The face of the young sex slave appeals to our emotional sympathies. As Meagan Clark, one of the walk's organizers, told me, "This is a cause we can personally connect with."
But to what extent can wealthy, comfortable Americans "personally connect with" the pain and suffering of a sex slave or exploited worker? To us, "27 million" is just a number. Those haunting faces are just pictures on a piece of poster board. We do not know that slave girl's name, or her favorite color. Most of us have yet to tangibly love these abused and broken individuals.
A few have, however. Cheryl and her husband Robert were among those strolling quietly along Independence Avenue, among walkers wearing red "Join the Movement" shirts.
They had just returned from Kuwait, they told me, where Robert was stationed at the Philippine embassy. Some years ago Cheryl had read of human trafficking and the enslavement of innocent women, and her heart burned with a desire to help. But without necessary qualifications, anti-slavery nonprofits rejected her help. Carrying the weight of her unfulfilled dream, she prayed, "Why God, when none want what I have to offer, would you plant this desire inside my breast?"
Then in Kuwait, Cheryl discovered the embassy's shelter for women. It was filled with victims of domestic trafficking, who were scarred by physical and sexual abuse. She wondered if this was the opportunity she had been praying for.

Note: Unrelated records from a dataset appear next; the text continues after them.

-- ==== Sys2Proof/Laws/PerInstr.lean ====
section
/-! SUPPORT. Decoding an encoded well-formed instruction gives it back, one lemma per constructor. -/

namespace Sys2Proof.Laws.RoundTrip
open Sys2Proof.Codec

/-- The classes whose clauses may hold the instruction: its own, and for the control words every class (R38), less what a front-end
context does not take (R218). -/
def standsIn (c : Fin 8) : Instr → Bool
  | .bra _ | .call _ | .ret => true
  | .brc f => (match f.cond with | .mask _ _ => c != 7 | .areg _ _ => c == 7)
  | .brx _ | .callx _ | .endl => c != 7
  | .loop f => c != 7 || decide (f.k.toNat < 32)
  | i => classOf i == some c

/-- The units of a well-formed instruction decode to it: at a header's place for a header, and in a clause of each class the
instruction may stand in otherwise. A word whose opcode the class does not allocate is the illegal instruction of that word. -/
def Statement (i : Instr) : Prop :=
  i.wf = true →
    (∀ h, i = .clauseHeader h → decodeHeader ((encode i).headD 0) = .ok i) ∧
    (∀ w, i = .illegalOpcode w → ∀ c left w1, allocated c (opcode w) = false → decodeWord c left w w1 = .ok i) ∧
    (∀ c, standsIn c i = true → decodeWord c (units i - 1) ((encode i).headD 0) ((encode i).getD 1 0) = .ok i)

/-- The instructions of one unit that are neither a header nor the illegal word. -/
theorem of_word {i : Instr} {w : Unit64} (h1 : ∀ h, i ≠ .clauseHeader h) (h2 : ∀ w, i ≠ .illegalOpcode w) (he : encode i = [w])
    (hu : units i = 1)
    (hf : i.wf = true → ∀ c, standsIn c i = true →
      allocated c (opcode w) = true ∧ twoUnits c (opcode w) = false ∧ decFields c w 0 = some i) : Statement i := by
  intro hw
  refine ⟨fun h e => absurd e (h1 h), fun w e => absurd e (h2 w), fun c hc => ?_⟩
  obtain ⟨ha, ht, hd⟩ := hf hw c hc
  rw [he, hu]
  simp only [List.headD, List.getD_cons_succ, List.getD_nil, decodeWord, ha, ht, if_true, hd, hw]
  simp

/-- The instructions of two units. -/
theorem of_words {i : Instr} {w v : Unit64} (h1 : ∀ h, i ≠ .clauseHeader h) (h2 : ∀ w, i ≠ .illegalOpcode w)
    (he : encode i = [w, v]) (hu : units i = 2)
    (hf : i.wf = true → ∀ c, standsIn c i = true →
      allocated c (opcode w) = true ∧ isControl (opcode w) = false ∧ decFields c w v = some i) : Statement i := by
  intro hw
  refine ⟨fun h e => absurd e (h1 h), fun w e => absurd e (h2 w), fun c hc => ?_⟩
  obtain ⟨ha, ht, hd⟩ := hf hw c hc
  rw [he, hu]
  simp only [List.headD, List.getD_cons_succ, List.getD_cons_zero, decodeWord, ha, ht, if_true, hd, hw]
  simp

/-- What stands in no clause has nothing to decode. -/
theorem of_none {i : Instr} (h1 : ∀ h, i ≠ .clauseHeader h) (h2 : ∀ w, i ≠ .illegalOpcode w) (hc : ∀ c, standsIn c i = false) :
    Statement i := by
  intro hw
  refine ⟨fun h e => absurd e (h1 h), fun w e => absurd e (h2 w), fun c h => ?_⟩
  rw [hc c] at h
  cases h

/-- What a class reads from a word of format A. -/
def readA (c : Fin 8) (r : RawA) : Option Instr :=
  match c.val with
  | 0 => if r.op.toNat < 0x20 then decInt r else if r.op.toNat < 0x40 then none else decFloat r
  | 1 => decXln r
  | 3 => decReg r
  | 5 => decSch r
  | 7 => if r.op.toNat = 0x00A ∨ r.op.toNat = 0x011 then none else decAcc r
  | _ => none

theorem decFields_A {c : Fin 8} {r : RawA} {i : Instr} (hx : isControl r.op.toNat = false) (h : readA c r = some i) :
    decFields c r.toWord 0 = some i := by
  simp only [decFields, opcode_rawA, hx, rawA_ofWord]
  revert h
  match c with
  | ⟨0, _⟩ =>
    simp only [readA]
    split
    · simp_all
    · split <;> simp_all
  | ⟨1, _⟩ => simp [readA]
  | ⟨2, _⟩ => simp [readA]
  | ⟨3, _⟩ => simp [readA]
  | ⟨4, _⟩ => simp [readA]
  | ⟨5, _⟩ => simp [readA]
  | ⟨6, _⟩ => simp [readA]
  | ⟨7, _⟩ =>
    simp only [readA]
    split
    · simp
    · rename_i h
      simp only [not_or] at h
      simp [h.1, h.2]

@[simp] theorem xln_0 (x : BitVec 3) (m : Members) : (xlnBits x m).getLsbD 0 = false := layXln_2 x _
@[simp] theorem xln_5 (x : BitVec 3) (m : Members) : (xlnBits x m).extractLsb' 5 3 = x := layXln_0 x _

theorem header_fields (h : Header) :
    (headerWord h).extractLsb' 58 6 = 0b101101#6 ∧ (headerWord h).extractLsb' 54 4 = BitVec.ofNat 4 h.cls.val ∧
    (headerWord h).extractLsb' 50 4 = bits4 h.cnt ∧ (headerWord h).getLsbD 49 = false ∧ (headerWord h).getLsbD 48 = h.yld ∧
    (headerWord h).extractLsb' 40 8 = h.qwait ∧ (headerWord h).getLsbD 39 = h.ldrn ∧ (headerWord h).getLsbD 38 = h.sack ∧
    (headerWord h).getLsbD 37 = h.swen ∧ (headerWord h).extractLsb' 31 6 = h.swk ∧ (headerWord h).extractLsb' 25 6 = h.swg ∧
    (headerWord h).extractLsb' 0 25 = 0#25 := by
  unfold headerWord
  refine ⟨?_, ?_, ?_, ?_, ?_, ?_, ?_, ?_, ?_, ?_, ?_, ?_⟩
  · exact (by simp (disch := omega) only [app_hi, Nat.reduceSub, BitVec.extractLsb'_eq_self] :
      (0b101101#6 ++ BitVec.ofNat 4 h.cls.val ++ bits4 h.cnt ++ 0#1 ++ bit1 h.yld ++ h.qwait ++ bit1 h.ldrn ++ bit1 h.sack ++ bit1 h.swen ++ h.swk ++ h.swg ++ 0#25).extractLsb' 58 6 = 0b101101#6)
  · exact (by simp (disch := omega) only [app_lo, app_hi, Nat.reduceSub, BitVec.extractLsb'_eq_self] :
      (0b101101#6 ++ BitVec.ofNat 4 h.cls.val ++ bits4 h.cnt ++ 0#1 ++ bit1 h.yld ++ h.qwait ++ bit1 h.ldrn ++ bit1 h.sack ++ bit1 h.swen ++ h.swk ++ h.swg ++ 0#25).extractLsb' 54 4 = BitVec.ofNat 4 h.cls.val)
  · exact (by simp (disch := omega) only [app_lo, app_hi, Nat.reduceSub, BitVec.extractLsb'_eq_self] :
      (0b101101#6 ++ BitVec.ofNat 4 h.cls.val ++ bits4 h.cnt ++ 0#1 ++ bit1 h.yld ++ h.qwait ++ bit1 h.ldrn ++ bit1 h.sack ++ bit1 h.swen ++ h.swk ++ h.swg ++ 0#25).extractLsb' 50 4 = bits4 h.cnt)
  · exact (by simp (disch := omega) only [bitAt, app_lo, app_hi, Nat.reduceSub, BitVec.extractLsb'_eq_self]; rfl :
      (0b101101#6 ++ BitVec.ofNat 4 h.cls.val ++ bits4 h.cnt ++ 0#1 ++ bit1 h.yld ++ h.qwait ++ bit1 h.ldrn ++ bit1 h.sack ++ bit1 h.swen ++ h.swk ++ h.swg ++ 0#25).getLsbD 49 = false)
  · exact (by simp (disch := omega) only [bitAt, app_lo, app_hi, Nat.reduceSub, BitVec.extractLsb'_eq_self, bit1_is] :
      (0b101101#6 ++ BitVec.ofNat 4 h.cls.val ++ bits4 h.cnt ++ 0#1 ++ bit1 h.yld ++ h.qwait ++ bit1 h.ldrn ++ bit1 h.sack ++ bit1 h.swen ++ h.swk ++ h.swg ++ 0#25).getLsbD 48 = h.yld)
  · exact (by simp (disch := omega) only [app_lo, app_hi, Nat.reduceSub, BitVec.extractLsb'_eq_self] :
      (0b101101#6 ++ BitVec.ofNat 4 h.cls.val ++ bits4 h.cnt ++ 0#1 ++ bit1 h.yld ++ h.qwait ++ bit1 h.ldrn ++ bit1 h.sack ++ bit1 h.swen ++ h.swk ++ h.swg ++ 0#25).extractLsb' 40 8 = h.qwait)
  · exact (by simp (disch := omega) only [bitAt, app_lo, app_hi, Nat.reduceSub, BitVec.extractLsb'_eq_self, bit1_is] :
      (0b101101#6 ++ BitVec.ofNat 4 h.cls.val ++ bits4 h.cnt ++ 0#1 ++ bit1 h.yld ++ h.qwait ++ bit1 h.ldrn ++ bit1 h.sack ++ bit1 h.swen ++ h.swk ++ h.swg ++ 0#25).getLsbD 39 = h.ldrn)
  · exact (by simp (disch := omega) only [bitAt, app_lo, app_hi, Nat.reduceSub, BitVec.extractLsb'_eq_self, bit1_is] :
      (0b101101#6 ++ BitVec.ofNat 4 h.cls.val ++ bits4 h.cnt ++ 0#1 ++ bit1 h.yld ++ h.qwait ++ bit1 h.ldrn ++ bit1 h.sack ++ bit1 h.swen ++ h.swk ++ h.swg ++ 0#25).getLsbD 38 = h.sack)
  · exact (by simp (disch := omega) only [bitAt, app_lo, app_hi, Nat.reduceSub, BitVec.extractLsb'_eq_self, bit1_is] :
      (0b101101#6 ++ BitVec.ofNat 4 h.cls.val ++ bits4 h.cnt ++ 0#1 ++ bit1 h.yld ++ h.qwait ++ bit1 h.ldrn ++ bit1 h.sack ++ bit1 h.swen ++ h.swk ++ h.swg ++ 0#25).getLsbD 37 = h.swen)
  · exact (by simp (disch := omega) only [app_lo, app_hi, Nat.reduceSub, BitVec.extractLsb'_eq_self] :
      (0b101101#6 ++ BitVec.ofNat 4 h.cls.val ++ bits4 h.cnt ++ 0#1 ++ bit1 h.yld ++ h.qwait ++ bit1 h.ldrn ++ bit1 h.sack ++ bit1 h.swen ++ h.swk ++ h.swg ++ 0#25).extractLsb' 31 6 = h.swk)
  · exact (by simp (disch := omega) only [app_lo, app_hi, Nat.reduceSub, BitVec.extractLsb'_eq_self] :
      (0b101101#6 ++ BitVec.ofNat 4 h.cls.val ++ bits4 h.cnt ++ 0#1 ++ bit1 h.yld ++ h.qwait ++ bit1 h.ldrn ++ bit1 h.sack ++ bit1 h.swen ++ h.swk ++ h.swg ++ 0#25).extractLsb' 25 6 = h.swg)
  · exact (by simp (disch := omega) only [app_lo, BitVec.extractLsb'_eq_self] :
      (0b101101#6 ++ BitVec.ofNat 4 h.cls.val ++ bits4 h.cnt ++ 0#1 ++ bit1 h.yld ++ h.qwait ++ bit1 h.ldrn ++ bit1 h.sack ++ bit1 h.swen ++ h.swk ++ h.swg ++ 0#25).extractLsb' 0 25 = 0#25)

theorem header_code (h : Header) : header (headerWord h) = some h := by
  obtain ⟨h0, h1, h2, h3, h4, h5, h6, h7, h8, h9, h10, h11⟩ := header_fields h
  have hc : (BitVec.ofNat 4 h.cls.val).toNat = h.cls.val := by have := h.cls.isLt; simp; omega
  have hk : h.cls.val < 8 := h.cls.isLt
  simp [-BitVec.getLsbD_eq_getElem, header, isHeader, h0, h1, h2, h3, h4, h5, h6, h7, h8, h9, h10, h11, hc, hk]

theorem clauseHeader (h : Header) : Statement (.clauseHeader h) := by
  intro hw
  refine ⟨fun h' e => ?_, fun w e => (nomatch e), fun c hc => (nomatch hc)⟩
  have he : (encode (.clauseHeader h)).headD 0 = headerWord h := rfl
  rw [he]
  simp [decodeHeader, header_code, hw]

theorem illegalOpcode (w : Unit64) : Statement (.illegalOpcode w) := by
  intro hw
  refine ⟨fun h' e => (nomatch e), fun v e => ?_, fun c hc => (nomatch hc)⟩
  obtain rfl : w = v := by cases e; rfl
  intro c left w1 ha
  simp [decodeWord, ha]

theorem warp_side {c : Fin 8} {fe : Bool} (hc : (c.val == 7) = fe) (hs : (c != 7) = true) : fe = false := by
  subst hc; revert c; decide
theorem front_side {c : Fin 8} {fe : Bool} (hc : (c.val == 7) = fe) (hs : (c == 7) = true) : fe = true := by
  subst hc; revert c; decide
theorem loop_side {c : Fin 8} {fe : Bool} {p : Prop} [Decidable p] (hc : (c.val == 7) = fe)
    (hs : (c != 7 || decide p) = true) : fe = true → p := by
  subst hc
  revert hs
  by_cases hp : p
  · simp [hp]
  · simp [hp]; revert c; decide

theorem readA_1 (r : RawA) : readA 1 r = decXln r := rfl
theorem readA_3 (r : RawA) : readA 3 r = decReg r := rfl
theorem readA_5 (r : RawA) : readA 5 r = decSch r := rfl
theorem readA_7 (r : RawA) (h : (r.op.toNat == 0x00A || r.op.toNat == 0x011) = false) : readA 7 r = decAcc r := by
  simp at h
  show (if r.op.toNat = 0x00A ∨ r.op.toNat = 0x011 then none else decAcc r) = decAcc r
  simp [h.1, h.2]

theorem low_sat (b : Bool) : Low.ofBits (satBits b) = ⟨0, b, false, false, false, false⟩ := low_ofBits _

theorem engOp_mod (b : EngBody) : engOp b % 512 = engOp b := by cases b <;> rfl

theorem engBody_code (b : EngBody) : engBody (engOp b) (engWords b).1 (engWords b).2 = some b := by
  cases b
  · simp [-BitVec.getLsbD_eq_getElem, engBody, engOp, engWords, decCopy, encCopy]
  · simp [-BitVec.getLsbD_eq_getElem, engBody, engOp, engWords, decCopymc, encCopymc]
  · simp [-BitVec.getLsbD_eq_getElem, engBody, engOp, engWords, decGath, encGath]
  · simp [-BitVec.getLsbD_eq_getElem, engBody, engOp, engWords, decScata, encScata]
  · simp [-BitVec.getLsbD_eq_getElem, engBody, engOp, engWords, decMma, encMma]
  · simp [-BitVec.getLsbD_eq_getElem, engBody, engOp, engWords, decTfill, encTfill]
  · simp [-BitVec.getLsbD_eq_getElem, engBody, engOp, engWords, decEseq, encEseq]
  all_goals simp [-BitVec.getLsbD_eq_getElem, engBody, engOp, engWords, decKv, encKv]

theorem of_A {i : Instr} {k : Fin 8} (r : RawA) (h1 : ∀ h, i ≠ .clauseHeader h) (h2 : ∀ w, i ≠ .illegalOpcode w)
    (he : encode i = [r.toWord]) (hu : units i = 1) (hs : ∀ c, standsIn c i = (some k == some c))
    (ha : allocated k r.op.toNat = true) (hx : isControl r.op.toNat = false) (ht : twoUnits k r.op.toNat = false)
    (hf : i.wf = true → readA k r = some i) : Statement i := by
  refine of_word h1 h2 he hu fun hw c hc => ?_
  obtain rfl : k = c := by rw [hs] at hc; simpa using hc
  rw [opcode_rawA]
  exact ⟨ha, ht, decFields_A hx (hf hw)⟩

theorem of_I {i : Instr} {k : Fin 8} (r : RawI) (h1 : ∀ h, i ≠ .clauseHeader h) (h2 : ∀ w, i ≠ .illegalOpcode w)
    (he : encode i = [r.toWord]) (hu : units i = 1) (hs : ∀ c, standsIn c i = (some k == some c))
    (ha : allocated k r.op.toNat = true) (ht : twoUnits k r.op.toNat = false)
    (hf : i.wf = true → (k.val = 0 ∧ r.op.toNat < 0x40 ∧ ¬ r.op.toNat < 0x20 ∧ decImmForms r = some i) ∨
      (k.val = 7 ∧ r.op.toNat = 0x00A ∧ decAMovi r = some i)) : Statement i := by
  refine of_word h1 h2 he hu fun hw c hc => ?_
  obtain rfl : k = c := by rw [hs] at hc; simpa using hc
  rw [opcode_rawI]
  refine ⟨ha, ht, ?_⟩
  obtain ⟨hk, h4, h3, hd⟩ | ⟨hk, h4, hd⟩ := hf hw
  · have hx : isControl r.op.toNat = false := by simp [isControl]; omega
    simp [decFields, opcode_rawI, hx, hk, h3, h4, rawI_ofWord, hd]
  · simp [decFields, opcode_rawI, hk, h4, rawI_ofWord, hd, isControl]

theorem of_M {i : Instr} (r : RawM) (h1 : ∀ h, i ≠ .clauseHeader h) (h2 : ∀ w, i ≠ .illegalOpcode w)
    (he : encode i = [r.toWord]) (hu : units i = 1) (hs : ∀ c, standsIn c i = (some (2 : Fin 8) == some c))
    (ha : allocated 2 r.op.toNat = true) (hx : isControl r.op.toNat = false)
    (hf : i.wf = true → decMemory r = some i) : Statement i := by
  refine of_word h1 h2 he hu fun hw c hc => ?_
  obtain rfl : 2 = c := by rw [hs] at hc; simpa using hc
  rw [opcode_rawM]
  exact ⟨ha, by simp [twoUnits], by simp [decFields, opcode_rawM, hx, rawM_ofWord, hf hw]⟩

theorem of_S {i : Instr} (r : RawS) (h1 : ∀ h, i ≠ .clauseHeader h) (h2 : ∀ w, i ≠ .illegalOpcode w)
    (he : encode i = [r.toWord]) (hu : units i = 1) (hs : ∀ c, standsIn c i = (some (6 : Fin 8) == some c))
    (ha : allocated 6 r.op.toNat = true) (hx : isControl r.op.toNat = false)
    (hf : i.wf = true → decSys r = some i) : Statement i := by
  refine of_word h1 h2 he hu fun hw c hc => ?_
  obtain rfl : 6 = c := by rw [hs] at hc; simpa using hc
  rw [opcode_rawS]
  exact ⟨ha, by
    have h : ((6 : Fin 8).val == 4 || ((6 : Fin 8).val == 7 && r.op.toNat == 0x011)) = false := by simp only [show (6 : Fin 8).val = 6 from rfl]; simp
    simp only [twoUnits, h, Bool.and_false], (show decFields ⟨6, by decide⟩ r.toWord 0 = some i by simp [decFields, opcode_rawS, hx, rawS_ofWord, hf hw])⟩

theorem of_B {i : Instr} (r : RawB) (h1 : ∀ h, i ≠ .clauseHeader h) (h2 : ∀ w, i ≠ .illegalOpcode w)
    (he : encode i = [r.toWord]) (hu : units i = 1) (hx : isControl r.op.toNat = true)
    (hf : i.wf = true → ∀ fe : Bool, (∀ c : Fin 8, (c.val == 7) = fe → standsIn c i = true → decCtl fe r = some i)) :
    Statement i := by
  refine of_word h1 h2 he hu fun hw c hc => ?_
  rw [opcode_rawB]
  exact ⟨by simp [allocated, hx], by simp [twoUnits, hx],
    by simpa [decFields, opcode_rawB, hx, rawB_ofWord] using hf hw _ c rfl hc⟩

"I believe I have found my place here; I felt so drawn to these beautiful girls and ladies who have suffered so much pain and injustice," she wrote on her blog in 2009.
Over the next two years, Cheryl built a program called "Trash to Treasures," helping the women make rugs out of discarded fabric scraps. The shelter was overcrowded and dirty, but with effort and time, it became a clean and orderly space.
There was light in her eyes, joy in her voice as she described the shelter. Now back in the United States, she has not forgotten them. Her fight against injustice does not begin, or end, with a 5K walk.
"My spirit is boiling, heat rising, a crescendo of anger at the injustice I see," Cheryl wrote in March about the abuse of local housemaids. "The fury spills down my cheeks unchecked. Perhaps these tears belong to God himself."
In America, it is easy for us to walk 3.1 miles for freedom. Injustice and slavery are "issues" we want to fix, numbers we want to change. But the face of each slave is an individual life-with scars and joys, fears and failures. It represents a sinful, stained, but beautiful person: a person indelibly stamped with the image of God.
For Abraham Lincoln and Martin Luther King, Jr., injustice was not something to be fought on a clear Saturday morning in October. It was not a cause that could be plastered on a sign, a statistic that could be shouted at passing cars, a temporary break from the normal schedule of life. King once said, "Justice at its best is love correcting everything that stands against love."
Twelve years from now, I hope the 15th annual Stop Modern Slavery Walk will fill the streets of Washington, D.C. I hope thousands will call for freedom and justice. But after meeting Cheryl, I would be ashamed to simply walk. I want to serve and love in a tangible way-to meet the girl on the sign.